3. **Compare.** Well-calibrated if: scores within ±1 of anchors, rank ordering matches, broken blocks don't score above 3, generic blocks don't score above 6.

4. **Diagnose divergence:**

| Pattern | Cause | Fix |
|---------|-------|-----|
| Inflated across the board | Scale language too soft | Tighten: "generic = 4-5, not 7" |
| Deflated across the board | Penalizes missing features | Reframe around what's present |
| Wrong dimension weighted | Priorities misaligned | Sharpen scope, add "does NOT evaluate Z" |
| Correct rank, wrong absolute | Scale shifted but judgment sound | Adjust scale descriptions |
| Wrong rank order | Criteria miss what matters | Rewrite based on human values |
| Inconsistent across runs | Criteria ambiguous | Add concrete scoring examples |

### Inter-Rater Reliability

Run the same blind eval twice in separate containers. Scores differing by >±1 across runs means the SKILL.md criteria are too vague.

## Common Patterns

**Skill is too long.** 800+ lines and eval shows SAME → model overwhelmed by context. Move 3 most important patterns to top, cut API docs, focus on what to do differently.

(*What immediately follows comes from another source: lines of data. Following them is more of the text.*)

-- ==== Sys2Proof/Laws/PerInstr.lean ====
section
/-! SUPPORT. Decoding undoes encoding, instruction by instruction: the family RoundTrip. A row of the table that is no word
has no encoding, and nothing is claimed of it. -/

namespace Sys2Proof.Laws.RoundTrip
open Sys2Proof

/-- The decoder reads the word of a well-formed instruction as that instruction, with every operand. -/
def Statement (i : Instr) : Prop := ∀ w, encode i = some w → i.wf = true → decode w = .ok i

end Sys2Proof.Laws.RoundTrip

open Sys2Proof
set_option Elab.async false
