/-- An element at place q, for one q, holds val q where q was written. -/
theorem Tile.elem_writes {r c : Nat} (hc : c < 128) {at' : Option Nat} (hat : ∀ q, place q = (r, c) ↔ at' = some q) :
    (l.foldl (Tile.writeAt place val) t).elem r c = match at'.filter (fun q => decide (q ∈ l)) with | some q => val q | none => t.elem r c := by
  induction l using List.reverseRecOn with
  | nil => cases at' <;> rfl
  | append_singleton l a ih =>
    rw [List.foldl_append, List.foldl_cons, List.foldl_nil]
    refine (Tile.elem_setElem _ _ _ _ _ _ hc).trans ?_
    by_cases ha : place a = (r, c)
    · rw [if_pos ha, (hat a).1 ha, Option.filter_some, if_pos (by simp)]
    · rw [if_neg ha, ih]
      cases hq : at' with
      | none => rfl
      | some q =>
        have hne : q ≠ a := fun he => ha ((hat a).2 (he ▸ hq))
        simp only [Option.filter_some, List.mem_append, List.mem_singleton, hne, or_false]
theorem Tile.poison_writes (q : Nat) : q ∈ (l.foldl (Tile.writeAt place val) t).poison ↔
    q ∈ t.poison ∧ ∀ a ∈ l, q ≠ 128 * (place a).1 + (place a).2 := by
  induction l generalizing t with
  | nil => simp
  | cons a l ih =>
    rw [List.foldl_cons, ih]
    simp only [Tile.writeAt, mem_nsErase, List.forall_mem_cons, and_assoc]
theorem Tile.writes_keeps : (l.foldl (Tile.writeAt place val) t).bound = t.bound ∧ (l.foldl (Tile.writeAt place val) t).int = t.int ∧
    (l.foldl (Tile.writeAt place val) t).busy = t.busy := by
  induction l generalizing t with
  | nil => exact ⟨rfl, rfl, rfl⟩
  | cons a l ih => exact ih _
end

/-- The element of a slice of a tile that lies at row r and column c. -/
def sliceAt (s : State) (k : Nat) (at' : Nat → Nat → Option Nat) (r c : Nat) : Option Nat :=
  (at' r c).filter (fun q => decide ((s.strand k).vstart.toNat ≤ q ∧ q < min (s.strand k).vl.toNat 128))

section
variable {s : State} {k : Nat} (h : s.actor = .strand k) {acc : BitVec 2} {v x : Reg} {j : Nat} (hj : s.tileKey k acc = some j)
  (hfree : ¬TileHeld s k j) (hew : ewBits (s.strand k).vtype = 32) (hgrp : grpRegs (s.strand k).vtype = 1)
  (hv : v.toNat < (s.strand k).window) (hx : (readX (s.strand k).x x).toNat < 128)
  {i : Instr} {at_ : Nat → Nat → Nat × Nat} {word : Word} (hi : exec i s = tileWrite at_ acc x v word s)
include h hj hfree hew hgrp hv hx hi

theorem tileWrite_completes : exec i s = .next (vdone (s.setTile j
    ((upFrom (s.strand k).vstart.toNat (min (s.strand k).vl.toNat 128 - (s.strand k).vstart.toNat)).foldl
      (Tile.writeAt (at_ (readX (s.strand k).x x).toNat) (fun q => BitVec.ofNat 32 (vget s k v.toNat 32 q))) (s.tile j)))) := by
  have hchecks : sliceChecks s acc v x at_ false word = .ok () := sliceChecks_free h at_ false word hv hj hew hgrp hx hfree
  rw [sliceGuard_completes hi hchecks, State.myTile_strand h, hj, State.x_strand h, State.key_strand h, Nat.mod_eq_of_lt hx,
    State.vstart, State.vl, State.me_strand h]
  rfl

**Skill teaches concepts, not code.** "Use a render queue" without showing the pattern → model may not produce it. Add concrete code blocks.

**Baseline already knows it.** D3 APIs the model knows well (treemap, forceSimulation, basic transitions) won't show improvement. Value is in patterns the model wouldn't discover: render queues, color-picking, dirty-flag rendering.

**Checklists encourage box-ticking.** Especially for holistic evaluations (visual-critic). Dimensions are lenses, not checkboxes. Each auditing skill owns a distinct dimension.